Source data:

-- ==== Sys2Proof/Machine/Ops.lean ====
section
/-! DEFINITION. The named operations over registers, memory and the two devices, fetching, and the ways a step ends. -/

namespace Sys2Proof

/-- `R[r]` of a register file (spec/10_state.md R10). -/
def Regs.get (g : Regs) : Reg → Word
  | .r0 => g.r0
  | .r1 => g.r1
  | .r2 => g.r2
  | .r3 => g.r3
  | .r4 => g.r4
  | .r5 => g.r5
  | .r6 => g.r6
  | .r7 => g.r7

/-- `R[r] <- v` (R10): no register is hard-wired. -/
def Regs.set (g : Regs) (r : Reg) (v : Word) : Regs :=
  match r with
  | .r0 => { g with r0 := v }
  | .r1 => { g with r1 := v }
  | .r2 => { g with r2 := v }
  | .r3 => { g with r3 := v }
  | .r4 => { g with r4 := v }
  | .r5 => { g with r5 := v }
  | .r6 => { g with r6 := v }
  | .r7 => { g with r7 := v }

/-- The word stored at an address; an unlisted address reads as `unlistedWord` (log 3). -/
def Memory.read : Memory → Nat → Word
  | [], _ => Machine.unlistedWord
  | (k, v) :: m, a => if k = a then v else Memory.read m a

/-- Put `v` at address `k`, before the entries of `m`, unless it is what an unlisted address reads as. -/
def Memory.cons (k : Nat) (v : Word) (m : Memory) : Memory :=
  if v = Machine.unlistedWord then m else (k, v) :: m

/-- Store `v` at an address, keeping the canonical form. -/
def Memory.write : Memory → Nat → Word → Memory
  | [], a, v => Memory.cons a v []
  | (k, w) :: m, a, v =>
    if a < k then Memory.cons a v ((k, w) :: m)
    else if a = k then Memory.cons a v m
    else (k, w) :: Memory.write m a v

/-- The canonical form from address `lo` up: addresses strictly rising and below 65536, no entry `unlistedWord`. -/
def Memory.wfFrom : Nat → Memory → Bool
  | _, [] => true
  | lo, (k, v) :: m => decide (lo ≤ k) && decide (k < 65536) && decide (v ≠ Machine.unlistedWord) && Memory.wfFrom (k + 1) m

/-- The canonical form of memory. -/
def Memory.wf (m : Memory) : Bool := Memory.wfFrom 0 m

/-- What the parameters must satisfy: the two keyboard addresses differ (spec/92_eei_decisions.md D5), INIT_MEM is in
canonical form, and each map gives different names different values. -/
def Config.wf (c : Config) : Bool := decide (c.kbsrAddr ≠ c.kbdrAddr) && Memory.wf c.initMem && c.mapsWf

end Sys2Proof

namespace Sys2Proof.Machine

/-- `w[7:0]`. -/
def lowByte (w : Word) : Byte := w.extractLsb' 0 8

/-- `w[15:8]`. -/
def highByte (w : Word) : Byte := w.extractLsb' 8 8

/-- `zext_16(b)`: eight zero bits above `b` (spec/00_scope.md section 5). -/
def zext16 (b : Byte) : Word := b.zeroExtend 16

/-- `R[r]`. -/
def State.reg (s : State) (r : Reg) : Word := s.regs.get r

/-- `R[r] <- v`, no flag (R10). -/
def State.setReg (s : State) (r : Reg) (v : Word) : State := { s with regs := s.regs.set r v }

/-- `PC <- v` (R12). -/
def State.setPC (s : State) (v : Word) : State := { s with pc := v }

/-- `COND <- c` (R14). -/
def State.setCond (s : State) (c : BitVec 3) : State := { s with cond := c }

/-- The signal a step returns (R3). -/
def State.setSignal (s : State) (g : Signal) : State := { s with signal := g }

/-- `Mem[a]`: the stored word, no side effect (R18). -/
def State.word (s : State) (a : Word) : Word := s.mem.read a.toNat

/-- `MemWrite(a, v)`: a plain store at every address (spec/20_memory.md R33). -/
def memWrite (s : State) (a : Word) (v : Word) : State := { s with mem := s.mem.write a.toNat v }

/-- `ConOut` of the bytes `bs` in order (R22). -/
def conOut (s : State) (bs : List Byte) : State := { s with conOutLog := s.conOutLog ++ bs }

/-- The first answer of a run. -/
def runReady : PollRun → Bool
  | .forever => true
  | .times 0 => false
  | .times (_ + 1) => true

/-- What is left of a run after its first answer; `none` when it is over. -/
def runRest : PollRun → Option PollRun
  | .forever => some .forever
  | .times 0 => none
  | .times (k + 1) => some (.times k)

/-- The run of answers after the listed ones: the one fixed or begun, and else the free one (R21, log 6). -/
def pollRunOf (s : State) : PollRun := s.pollRun.getD (Config.freePollRun s.pollCount)

/-- Whether the coming poll finds the character that is there ready: the answer listed for it, and else the first answer of
the run. Nothing else decides it (R21, D24, log 6). -/
def pollReady (s : State) : Bool :=
  match s.kbdPolls with
  | d :: _ => d
  | [] => runReady (pollRunOf s)

/-- The run that stands after the coming poll: a listed answer leaves it. -/
def nextRun (s : State) : Option PollRun :=
  match s.kbdPolls with
  | _ :: _ => s.pollRun
  | [] => runRest (pollRunOf s)

/-- How many runs are over after the coming poll. -/
def nextCount (s : State) : Nat :=
  match s.kbdPolls with
  | _ :: _ => s.pollCount
  | [] => if runReady (pollRunOf s) then s.pollCount else s.pollCount + 1

/-- The answer of a poll is used up. -/
def State.polled (s : State) : State :=
  { s with kbdPolls := s.kbdPolls.tail, pollRun := nextRun s, pollCount := nextCount s }

/-- The keyboard's stream becomes `cs`. -/
def State.setKbdIn (s : State) (cs : List Byte) : State := { s with kbdIn := cs }

/-- `KbdGet()` (R8, R21): the next character, consumed, and the state after it; a key held down stays. `none` here is the
wait on an empty keyboard (log 7). -/
def kbdGet (s : State) : Option (Byte × State) :=
  match s.kbdIn with
  | c :: cs => some (c, s.setKbdIn cs)
  | [] => match s.kbdHeld with
    | some c => some (c, s)
    | none => none

/-- `KbdPoll()` (R8, R21): `some c` only with the first unconsumed character, which is then consumed; `none` consumes
nothing. With no character there the answer is `none` and none is free (U6). -/
def kbdPoll (s : State) : Option Byte × State :=
  match kbdGet s with
  | none => (none, s)
  | some (c, t) => if pollReady s then (some c, t.polled) else (none, s.polled)

/-- The side effect of reading the keyboard status word (spec/20_memory.md R32, R34; log 11). -/
def statusRead (s : State) : State :=
  match kbdPoll s with
  | (some c, t) => memWrite (memWrite t s.cfg.kbsrAddr 0x8000#16) s.cfg.kbdrAddr (zext16 c)
  | (none, t) => memWrite t s.cfg.kbsrAddr 0x0000#16

/-- `MemRead(a)` (R32): the word read, after the poll where `a` is the status address, and the state it leaves. -/
def memRead (s : State) (a : Word) : Word × State :=
  if a = s.cfg.kbsrAddr then ((statusRead s).word a, statusRead s) else (s.word a, s)

/-- `instr <- MemRead(PC); PC <- PC + 1` (spec/10_state.md R13): the word fetched and the state the instruction runs in. A
fetch at KBSR_ADDR polls (spec/20_memory.md R36, D7): with a key ready it consumes the key, rewrites the two keyboard words
and fetches 0x8000, which with the default maps is RTI. The fatal step then keeps what its fetch did, where R140 says memory
and KbdIn are as before the step (DESIGN CHOICE, log 24). -/
def fetch (s : State) : Word × State :=
  ((memRead s s.pc).1, (memRead s s.pc).2.setPC (s.pc + 1#16))

/-- `return continue` (R3). -/
def retContinue (s : State) : StepOutcome := .next (s.setSignal .cont)

/-- `return halt` (R3, R117); no latch stops a later step (R165, log 8). -/
def retHalt (s : State) : StepOutcome := .next (s.setSignal .halt)

/-- `raise Fatal(BadInstruction)`: no handler runs, nothing is saved, the state is the failed run's last
(spec/60_exceptions.md R140, R145; log 9). It is the state the fetch left, the effects of a fetch at KBSR_ADDR with it
(DESIGN CHOICE, log 24). -/
def raiseFatal (s : State) : StepOutcome := .fault (.badInstruction s)

/-- The entry to every TRAP service: `R[7] <- PC`, and nothing else changes, neither PC nor COND (spec/60_exceptions.md
R144, spec/44_trap.md R110). There is no return operation beside it: the service ends in its own step (R146). -/
def trapEntry (s : State) : State := s.setReg .r7 s.pc

end Sys2Proof.Machine
end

--- Exercise aim ---
Take exactly the lines from the one containing "else if a = k then Memory.cons a v m" through the one containing "of memory. -/" in the data above, and output them with nothing added.

--- Solved problem ---
    else if a = k then Memory.cons a v m
    else (k, w) :: Memory.write m a v

/-- The canonical form from address `lo` up: addresses strictly rising and below 65536, no entry `unlistedWord`. -/
def Memory.wfFrom : Nat → Memory → Bool
  | _, [] => true
  | lo, (k, v) :: m => decide (lo ≤ k) && decide (k < 65536) && decide (v ≠ Machine.unlistedWord) && Memory.wfFrom (k + 1) m

/-- The canonical form of memory. -/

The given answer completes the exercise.